### Goal of the exercise
Copy out all the entries below, word for word.

### Stored data
-- ==== Sys2Proof/Laws/HostPort.lean ====
section
/-! SUPPORT. The address map and the host's transactions. -/

namespace Sys2Proof.Machine

theorem regMap_length : regMap.length = 18 := rfl

theorem memMap_length : memMap.length = 6 := rfl

/-- An address names nothing exactly in the reserved ranges (`20_memory.md` R45). -/
theorem locate_eq_none {addr : Addr} :
    locate addr = none ↔ (0x0048 ≤ addr.toNat ∧ addr.toNat < 0x2000) ∨ 0xE000 ≤ addr.toNat := by
  unfold locate memBase
  simp only
  split
  · simp only [Option.map_eq_none_iff, List.getElem?_eq_none_iff, regMap_length]; omega
  · simp only [Option.map_eq_none_iff, List.getElem?_eq_none_iff, memMap_length]; omega

/-- Below 0x2000 an address that names anything names the register at its offset. -/
theorem locate_reg {addr : Addr} (h : addr.toNat < 0x0048) :
    ∃ r, regMap[addr.toNat / 4]? = some r ∧ locate addr = some (.reg r) := by
  have hl : addr.toNat / 4 < regMap.length := by rw [regMap_length]; omega
  refine ⟨regMap[addr.toNat / 4], List.getElem?_eq_getElem hl, ?_⟩
  unfold locate memBase
  simp only
  rw [if_pos (by omega), List.getElem?_eq_getElem hl]; rfl

/-- From 0x2000 up an address that names anything names a word of a memory. -/
theorem locate_mem {addr : Addr} (h : 0x2000 ≤ addr.toNat) (h' : addr.toNat < 0xE000) :
    ∃ M i, i < Config.nmax ∧ locate addr = some (.word M i) := by
  have hl : (addr.toNat - 0x2000) / 0x2000 < memMap.length := by rw [memMap_length]; omega
  refine ⟨memMap[(addr.toNat - 0x2000) / 0x2000], addr.toNat % 0x2000 / 4, by unfold Config.nmax; omega, ?_⟩
  unfold locate memBase
  simp only
  rw [if_neg (by omega), List.getElem?_eq_getElem hl]; rfl

theorem MemId.wordAddr_lt (M : MemId) {i : Nat} (hi : i < Config.nmax) :
    0x2000 ≤ M.wordAddr i ∧ M.wordAddr i + 4 ≤ 0xE000 := by
  unfold Config.nmax at hi
  cases M <;> simp only [MemId.wordAddr, MemId.base] <;> omega

theorem MemId.wordAddr_toNat (M : MemId) {i : Nat} (hi : i < Config.nmax) :
    (BitVec.ofNat 16 (M.wordAddr i)).toNat = M.wordAddr i := by
  have := M.wordAddr_lt hi
  simp only [BitVec.toNat_ofNat]; omega

/-- Word `i` of a memory is located at base + 4·i. -/
theorem locate_wordAddr (M : MemId) {i : Nat} (hi : i < Config.nmax) :
    locate (BitVec.ofNat 16 (M.wordAddr i)) = some (.word M i) := by
  have hn := M.wordAddr_toNat hi
  have hlo := (M.wordAddr_lt hi).1
  unfold Config.nmax at hi
  have hi4 : M.wordAddr i % 0x2000 / 4 = i := by cases M <;> simp only [MemId.wordAddr, MemId.base] <;> omega
  have hM : memMap[(M.wordAddr i - 0x2000) / 0x2000]? = some M := by
    cases M <;> simp only [MemId.wordAddr, MemId.base] <;>
      [rw [show (0x2000 + 4 * i - 0x2000) / 0x2000 = 0 by omega]; rw [show (0x4000 + 4 * i - 0x2000) / 0x2000 = 1 by omega];
       rw [show (0x6000 + 4 * i - 0x2000) / 0x2000 = 2 by omega]; rw [show (0x8000 + 4 * i - 0x2000) / 0x2000 = 3 by omega];
       rw [show (0xA000 + 4 * i - 0x2000) / 0x2000 = 4 by omega]; rw [show (0xC000 + 4 * i - 0x2000) / 0x2000 = 5 by omega]] <;> rfl
  unfold locate memBase
  simp only [hn]
  rw [if_neg (by omega), hM, hi4]
  rfl

theorem misaligned_eq_false {addr : Addr} : misaligned addr = false ↔ addr.toNat % 4 = 0 := by
  simp [misaligned]

theorem misaligned_eq_true {addr : Addr} : misaligned addr = true ↔ addr.toNat % 4 ≠ 0 := by
  simp [misaligned]

/-- Everything a read can be. A read never changes the state. -/
theorem State.hostRead_cases (s : State) (addr : Addr) :
    (s.hostRead addr = some (s, .busError) ∧ (misaligned addr = true ∨ locate addr = none)) ∨
    (s.hostRead addr = none ∧ s.busy = true) ∨
    (∃ l, locate addr = some l ∧ s.hostRead addr = some (s, .data (s.readLoc l))) := by
  unfold State.hostRead
  split
  · exact .inl ⟨rfl, .inl ‹_›⟩
  · split
    · exact .inl ⟨rfl, .inr ‹_›⟩
    · rename_i l hl
      split
      · rename_i hb; simp only [Bool.and_eq_true] at hb; exact .inr (.inl ⟨rfl, hb.1⟩)
      · exact .inr (.inr ⟨l, hl, rfl⟩)

/-- Everything a write can be. -/
theorem State.hostWrite_cases (s : State) (addr : Addr) (d : Word) :
    s.hostWrite addr d = some (s, .busError) ∨
    (s.hostWrite addr d = none ∧ s.busy = true) ∨
    (∃ l, locate addr = some l ∧ l.readOnly = false ∧ (s.busy = true → l = .reg .ctrl) ∧
      s.hostWrite addr d = some (s.writeLoc l d)) := by
  unfold State.hostWrite
  split
  · exact .inl rfl
  · split
    · exact .inl rfl
    · rename_i l hl
      split
      · exact .inl rfl
      · split
        · rename_i hb; simp only [Bool.and_eq_true] at hb; exact .inr (.inl ⟨rfl, hb.1⟩)
        · rename_i hr hb
          refine .inr (.inr ⟨l, hl, by simpa using hr, fun hbusy => ?_, rfl⟩)
          simp only [hbusy, Bool.true_and] at hb
          unfold Loc.writesWhileBusy at hb
          split at hb
          · rfl
          · simp at hb

/-! ## The step -/

/-- Everything a step can be: the engine's turn (with an empty agenda, from the agenda, or because the host's transaction
is held), a reset, or a host transaction that completes. -/
theorem step_cases (s : State) :
    (s.agenda = [] ∧ step s = s.engineStep) ∨
    (∃ rest, s.agenda = .engine :: rest ∧ step s = State.engineStep { s with agenda := rest }) ∨
    (∃ rest, s.agenda = .reset :: rest ∧ step s = .next (State.resetEvent { s with agenda := rest })) ∨
    (∃ t rest, s.agenda = .host t :: rest ∧ s.hostTxn t = none ∧ step s = s.engineStep) ∨
    (∃ t rest s' r, s.agenda = .host t :: rest ∧ s.hostTxn t = some (s', r) ∧
      step s = .next { s' with agenda := rest, response := some r }) := by
  unfold step
  split
  · exact .inl ⟨‹_›, rfl⟩
  · rename_i rest h; exact .inr (.inl ⟨rest, h, rfl⟩)
  · rename_i rest h; exact .inr (.inr (.inl ⟨rest, h, rfl⟩))
  · rename_i t rest h
    unfold State.hostTurn
    cases ht : s.hostTxn t with
    | none => exact .inr (.inr (.inr (.inl ⟨t, rest, h, ht, rfl⟩)))
    | some p => obtain ⟨s', r⟩ := p; exact .inr (.inr (.inr (.inr ⟨t, rest, s', r, h, ht, rfl⟩)))

end Sys2Proof.Machine
end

### Answer to the exercise
-- ==== Sys2Proof/Laws/HostPort.lean ====
section
/-! SUPPORT. The address map and the host's transactions. -/

namespace Sys2Proof.Machine

theorem regMap_length : regMap.length = 18 := rfl

theorem memMap_length : memMap.length = 6 := rfl

/-- An address names nothing exactly in the reserved ranges (`20_memory.md` R45). -/
theorem locate_eq_none {addr : Addr} :
    locate addr = none ↔ (0x0048 ≤ addr.toNat ∧ addr.toNat < 0x2000) ∨ 0xE000 ≤ addr.toNat := by
  unfold locate memBase
  simp only
  split
  · simp only [Option.map_eq_none_iff, List.getElem?_eq_none_iff, regMap_length]; omega
  · simp only [Option.map_eq_none_iff, List.getElem?_eq_none_iff, memMap_length]; omega

/-- Below 0x2000 an address that names anything names the register at its offset. -/
theorem locate_reg {addr : Addr} (h : addr.toNat < 0x0048) :
    ∃ r, regMap[addr.toNat / 4]? = some r ∧ locate addr = some (.reg r) := by
  have hl : addr.toNat / 4 < regMap.length := by rw [regMap_length]; omega
  refine ⟨regMap[addr.toNat / 4], List.getElem?_eq_getElem hl, ?_⟩
  unfold locate memBase
  simp only
  rw [if_pos (by omega), List.getElem?_eq_getElem hl]; rfl

/-- From 0x2000 up an address that names anything names a word of a memory. -/
theorem locate_mem {addr : Addr} (h : 0x2000 ≤ addr.toNat) (h' : addr.toNat < 0xE000) :
    ∃ M i, i < Config.nmax ∧ locate addr = some (.word M i) := by
  have hl : (addr.toNat - 0x2000) / 0x2000 < memMap.length := by rw [memMap_length]; omega
  refine ⟨memMap[(addr.toNat - 0x2000) / 0x2000], addr.toNat % 0x2000 / 4, by unfold Config.nmax; omega, ?_⟩
  unfold locate memBase
  simp only
  rw [if_neg (by omega), List.getElem?_eq_getElem hl]; rfl

theorem MemId.wordAddr_lt (M : MemId) {i : Nat} (hi : i < Config.nmax) :
    0x2000 ≤ M.wordAddr i ∧ M.wordAddr i + 4 ≤ 0xE000 := by
  unfold Config.nmax at hi
  cases M <;> simp only [MemId.wordAddr, MemId.base] <;> omega

theorem MemId.wordAddr_toNat (M : MemId) {i : Nat} (hi : i < Config.nmax) :
    (BitVec.ofNat 16 (M.wordAddr i)).toNat = M.wordAddr i := by
  have := M.wordAddr_lt hi
  simp only [BitVec.toNat_ofNat]; omega

/-- Word `i` of a memory is located at base + 4·i. -/
theorem locate_wordAddr (M : MemId) {i : Nat} (hi : i < Config.nmax) :
    locate (BitVec.ofNat 16 (M.wordAddr i)) = some (.word M i) := by
  have hn := M.wordAddr_toNat hi
  have hlo := (M.wordAddr_lt hi).1
  unfold Config.nmax at hi
  have hi4 : M.wordAddr i % 0x2000 / 4 = i := by cases M <;> simp only [MemId.wordAddr, MemId.base] <;> omega
  have hM : memMap[(M.wordAddr i - 0x2000) / 0x2000]? = some M := by
    cases M <;> simp only [MemId.wordAddr, MemId.base] <;>
      [rw [show (0x2000 + 4 * i - 0x2000) / 0x2000 = 0 by omega]; rw [show (0x4000 + 4 * i - 0x2000) / 0x2000 = 1 by omega];
       rw [show (0x6000 + 4 * i - 0x2000) / 0x2000 = 2 by omega]; rw [show (0x8000 + 4 * i - 0x2000) / 0x2000 = 3 by omega];
       rw [show (0xA000 + 4 * i - 0x2000) / 0x2000 = 4 by omega]; rw [show (0xC000 + 4 * i - 0x2000) / 0x2000 = 5 by omega]] <;> rfl
  unfold locate memBase
  simp only [hn]
  rw [if_neg (by omega), hM, hi4]
  rfl

theorem misaligned_eq_false {addr : Addr} : misaligned addr = false ↔ addr.toNat % 4 = 0 := by
  simp [misaligned]

theorem misaligned_eq_true {addr : Addr} : misaligned addr = true ↔ addr.toNat % 4 ≠ 0 := by
  simp [misaligned]

/-- Everything a read can be. A read never changes the state. -/
theorem State.hostRead_cases (s : State) (addr : Addr) :
    (s.hostRead addr = some (s, .busError) ∧ (misaligned addr = true ∨ locate addr = none)) ∨
    (s.hostRead addr = none ∧ s.busy = true) ∨
    (∃ l, locate addr = some l ∧ s.hostRead addr = some (s, .data (s.readLoc l))) := by
  unfold State.hostRead
  split
  · exact .inl ⟨rfl, .inl ‹_›⟩
  · split
    · exact .inl ⟨rfl, .inr ‹_›⟩
    · rename_i l hl
      split
      · rename_i hb; simp only [Bool.and_eq_true] at hb; exact .inr (.inl ⟨rfl, hb.1⟩)
      · exact .inr (.inr ⟨l, hl, rfl⟩)

/-- Everything a write can be. -/
theorem State.hostWrite_cases (s : State) (addr : Addr) (d : Word) :
    s.hostWrite addr d = some (s, .busError) ∨
    (s.hostWrite addr d = none ∧ s.busy = true) ∨
    (∃ l, locate addr = some l ∧ l.readOnly = false ∧ (s.busy = true → l = .reg .ctrl) ∧
      s.hostWrite addr d = some (s.writeLoc l d)) := by
  unfold State.hostWrite
  split
  · exact .inl rfl
  · split
    · exact .inl rfl
    · rename_i l hl
      split
      · exact .inl rfl
      · split
        · rename_i hb; simp only [Bool.and_eq_true] at hb; exact .inr (.inl ⟨rfl, hb.1⟩)
        · rename_i hr hb
          refine .inr (.inr ⟨l, hl, by simpa using hr, fun hbusy => ?_, rfl⟩)
          simp only [hbusy, Bool.true_and] at hb
          unfold Loc.writesWhileBusy at hb
          split at hb
          · rfl
          · simp at hb

/-! ## The step -/

/-- Everything a step can be: the engine's turn (with an empty agenda, from the agenda, or because the host's transaction
is held), a reset, or a host transaction that completes. -/
theorem step_cases (s : State) :
    (s.agenda = [] ∧ step s = s.engineStep) ∨
    (∃ rest, s.agenda = .engine :: rest ∧ step s = State.engineStep { s with agenda := rest }) ∨
    (∃ rest, s.agenda = .reset :: rest ∧ step s = .next (State.resetEvent { s with agenda := rest })) ∨
    (∃ t rest, s.agenda = .host t :: rest ∧ s.hostTxn t = none ∧ step s = s.engineStep) ∨
    (∃ t rest s' r, s.agenda = .host t :: rest ∧ s.hostTxn t = some (s', r) ∧
      step s = .next { s' with agenda := rest, response := some r }) := by
  unfold step
  split
  · exact .inl ⟨‹_›, rfl⟩
  · rename_i rest h; exact .inr (.inl ⟨rest, h, rfl⟩)
  · rename_i rest h; exact .inr (.inr (.inl ⟨rest, h, rfl⟩))
  · rename_i t rest h
    unfold State.hostTurn
    cases ht : s.hostTxn t with
    | none => exact .inr (.inr (.inr (.inl ⟨t, rest, h, ht, rfl⟩)))
    | some p => obtain ⟨s', r⟩ := p; exact .inr (.inr (.inr (.inr ⟨t, rest, s', r, h, ht, rfl⟩)))

end Sys2Proof.Machine
end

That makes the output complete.